Up in my nest when the winds Δ Northward they do not do so in a whisper.
The hints of Spring have been incredibly unwelcome, because with them comes the knot in m my stomach that never leaves.
Not a day ever passes without the constant presence of my Onlies, and Fall – I won’t say the A word – is tough, of course, but there is at least a little peace between me and them.
It is so different with E2W.
Einstein’s birthday takes the constant pain and makes it unbearable. It never even rests. Not for a moment.
I’m doing the whole syncope thing again, and other than just some permanent brain damage, which would suck, I worry that I could fall wrong – because I fall hard, just pass out cold with nothing to brace the falls – but because I know both from the generalized accepted truism and very personal experience as well, that losing a parent with whom you have not made peace, despite whatever lack of Give A Shit you have when they’re alive completely sucks, and I don’t want any of my 3 Onlies to feel that, but with E2W especially, I can’t stand the thought of him feeling guilty or enduring any more pain than he has already endured. He has had it worse than the other two, and he is so good and so kind that I just cannot stand the thought of him feeling bad, or feeling like anything is unfinished.

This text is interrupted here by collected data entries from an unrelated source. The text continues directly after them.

theorem timeSyncAct_keeps (i : WinIdx) (r : TimeSync) (b : Option Word) (s : State) : Keeps s (timeSyncAct i r b s).1 := by
  unfold timeSyncAct
  split
  · rename_i hp
    split
    · exact .refl s
    · dsimp only
      have h := (acceptSync_keeps _ _ r s (Clock.placeOf_place hp).1).trans (reselectAt_keeps (b.getD s.clk.ns).toNat _)
      split
      · exact h.trans (selectedRecord_keeps _ _ _)
      · exact h
  · exact .refl s

theorem clockSetAct_runs (t : Word) (s : State) : Runs s (clockSetAct t s) := by
  unfold clockSetAct
  dsimp only
  exact (((keeps_openCount s _).trans (stepAndPost_keeps _ _ _ _)).trans (setClockStateAt_keeps _ _ _ _)).completes _ _

theorem Clock.setDelay_same (c : Clock) (g : Bool) (b : Byte) (d : Nat) :
    (c.setDelay g b d).increment = c.increment ∧ (c.setDelay g b d).rate = c.rate
      ∧ (c.setDelay g b d).integral = c.integral ∧ (c.setDelay g b d).params = c.params
      ∧ (c.setDelay g b d).place0.window = c.place0.window ∧ (c.setDelay g b d).place1.window = c.place1.window := by
  unfold Clock.setDelay
  split
  · split
    · split
      · rename_i hp
        obtain ⟨rfl, -⟩ := Clock.placeOf_place hp
        unfold Clock.setPlace Clock.place
        split <;> exact ⟨rfl, rfl, rfl, rfl, rfl, rfl⟩
      · exact ⟨rfl, rfl, rfl, rfl, rfl, rfl⟩
    · exact ⟨rfl, rfl, rfl, rfl, rfl, rfl⟩
  · exact ⟨rfl, rfl, rfl, rfl, rfl, rfl⟩

theorem tune_keeps (p : TuneParams) (s : State) (h : tuneInRange p s.clk.params = true) : Keeps s (s.setClk (s.clk.tune p)) := by
  obtain ⟨a1, a2, a3, a4, a5, a6⟩ := Clock.setDelay_same (Clock.setDelay (Clock.setRate { s.clk with
      params := tuneApply p s.clk.params, integral := clampTo (tuneApply p s.clk.params).rateLimit s.clk.integral }
      (clampTo (tuneApply p s.clk.params).rateLimit s.clk.rate)) (tuneHas p 6) p.window1 p.delay1.toNat)
    (tuneHas p 7) p.window2 p.delay2.toNat
  obtain ⟨b1, b2, b3, b4, b5, b6⟩ := Clock.setDelay_same (Clock.setRate { s.clk with
      params := tuneApply p s.clk.params, integral := clampTo (tuneApply p s.clk.params).rateLimit s.clk.integral }
      (clampTo (tuneApply p s.clk.params).rateLimit s.clk.rate)) (tuneHas p 6) p.window1 p.delay1.toNat
  refine keeps_clk s _ (fun hr => ?_) (a5.trans b5) (a6.trans b6)
  have hl : (tuneApply p s.clk.params).rateLimit ≤ 500000 := by
    have hg : givenIn (tuneHas p 4) p.rateLimit.toNat 1000 500000 = true := by
      unfold tuneInRange at h
      simp only [Bool.and_eq_true] at h
      exact h.1.1.1.1.1.2
    unfold tuneApply
    dsimp only
    split
    · rename_i h4
      unfold givenIn at hg
      rw [h4] at hg
      simp only [Bool.not_true, Bool.false_or, Bool.and_eq_true, decide_eq_true_eq] at hg
      exact hg.2
    · exact hr.2.2.2
  refine ⟨?_, ?_, ?_, ?_⟩
  · exact (a1.trans b1).trans (congrArg incrementOf (a2.trans b2)).symm
  · show (Clock.rate _).natAbs ≤ (Clock.params _).rateLimit
    rw [show (s.clk.tune p).rate = _ from a2.trans b2, show (s.clk.tune p).params = _ from a4.trans b4]
    exact clampTo_natAbs _ _
  · show (Clock.integral _).natAbs ≤ (Clock.params _).rateLimit
    rw [show (s.clk.tune p).integral = _ from a3.trans b3, show (s.clk.tune p).params = _ from a4.trans b4]
    exact clampTo_natAbs _ _
  · show (Clock.params _).rateLimit ≤ 500000
    rw [show (s.clk.tune p).params = _ from a4.trans b4]
    exact hl

theorem Place.retimed_window (p : Place) (h now : Nat) : ((p.retime h).expireNow now).window = p.window := by
  unfold Place.expireNow Place.retime Place.unheard
  split <;> split <;> rfl

theorem retimeHoldover_keeps (s : State) : Keeps s (retimeHoldover s) := by
  unfold retimeHoldover
  dsimp only
  have h := (keeps_clk_same s { s.clk with
    place0 := (s.clk.place0.retime s.clk.holdoverNs).expireNow s.clk.elapsed,
    place1 := (s.clk.place1.retime s.clk.holdoverNs).expireNow s.clk.elapsed,
    silence := s.clk.retimeSilence } rfl rfl rfl rfl (Place.retimed_window _ _ _) (Place.retimed_window _ _ _)).trans
      (reselect_keeps _)
  split
  · exact h.trans (silenceExpiry_keeps _)
  · exact h

theorem clockTuneAct_runs (p : TuneParams) (s : State) : Runs s (clockTuneAct p s) := by
  unfold clockTuneAct
  split
  · exact complete_runs _ _ s
  · rename_i hr
    split
    · exact complete_runs _ _ s
    · dsimp only
      have h := tune_keeps p s (by simpa using hr)
      split
      · exact (h.trans (retimeHoldover_keeps _)).completes _ _
      · exact h.completes _ _

/-! ## The tracking unit -/

theorem refreshReject_keeps (s : State) : Keeps s s.refreshReject := keeps_reject s _

theorem recordDecision_keeps (d : Decision) (s : State) : Keeps s (recordDecision d s) := by
  unfold recordDecision
  split
  · split
    · unfold dropDecision
      split
      · exact .refl s
      · refine (postNotice_keeps _ _).after (noteStatus_keeps (keeps_rep s _ ?_))
        exact ⟨rfl, rfl, rfl, rfl, id, id⟩
    · rename_i hf
      unfold writeDecision
      dsimp only
      refine (ownWrite_keeps _ _ _ _).after ?_
      refine Keeps.after (s := s) (keeps_rep _ _ ?_) ((keeps_openCount _ _).after (ownWrite_keeps _ _ _ s))
      refine ⟨rfl, rfl, rfl, rfl, id, fun h => ?_⟩
      have hf' : ¬ 512 ≤ s.rep.decProducer - s.rep.decConsumed := fun h => hf ((Reporting.decFull_iff _).2 h)
      have h' : s.rep.decConsumed ≤ s.rep.decProducer ∧ s.rep.decProducer ≤ s.rep.decConsumed + 512 := h
      show s.rep.decConsumed ≤ s.rep.decProducer + 1 ∧ s.rep.decProducer + 1 ≤ s.rep.decConsumed + 512
      omega
  · exact .refl s

theorem decideEntry_keeps (cfg : TrackConfig) (p : Bool) (e : ChainEntry) (s : State) :
    Keeps s (decideEntry cfg p e s) := by
  unfold decideEntry
  split
  · split
    · exact ((keeps_trk s _ fun h => h.same).trans (refreshReject_keeps _)).trans (recordDecision_keeps _ _)
    · exact recordDecision_keeps _ s
  · exact .refl s

theorem decideEntries_keeps (cfg : TrackConfig) (p : Bool) (es : List ChainEntry) (s : State) :
    Keeps s (decideEntries cfg p es s) := by
  induction es generalizing s with
  | nil => exact .refl s
  | cons e es ih => exact (decideEntry_keeps cfg p e s).trans (ih _)

theorem stopLine_keeps (s : State) : Keeps s (stopLine s) :=
  (setTrk_keeps _ s fun h => h.same).trans (postNotice_keeps _ _)

theorem startLine_keeps (s : State) : Keeps s (startLine s) := by
  unfold startLine
  split
  · exact (setTrk_keeps _ s fun h => h.same).trans (postNotice_keeps _ _)
  · exact .refl s

theorem advanceChain_keeps (cfg : TrackConfig) (present : Bool) (s : State) (hc : s.trk.cfg = some cfg) :
    Keeps s (advanceChain cfg present s) := by
  refine (decideEntry_keeps _ _ _ s).trans (setTrk_keeps _ _ fun h => h.advance ?_ present _)
  rw [(decideEntry_trk _ _ _ s).2]
  exact hc

theorem setTrk_trk (t : Tracking) (s : State) : (s.setTrk t).trk = t := by
  obtain ⟨m, hm⟩ := setTrk_touches t s
  rw [hm]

The feelings we feel for our parents are buried so deep, and like a strand of our core DNA unwinding, when they die you will feel feelings that you could never have known you had. Like a song from forever ago that you couldn’t sing if someone held a gun to your head but when you hear it on the radio you know every word even though it was only on the radio for two months twenty years ago, except that song is not a dumb song, but the very foundation of your emotional core.
So I am going to say here, in case: if anything happens, I love you every day and you are sweet and perfect and I know that you love me. Nothing could ever change that.
But nothing is going to happen to me. We have too many good years of bugging each other left. The payoff is coming, my angel. It’s coming.
Plus, I’m way too big a bitch to die like that. Hell, I don’t kill easy. And I don’t plan on going any damn where until I know that you know all the things you need to know. I want you to tell me every story I never got to hear.
Now, North Winds, BLOW!
BTW, E2W, you like Twenty-One Pilots?
I fucking miss you.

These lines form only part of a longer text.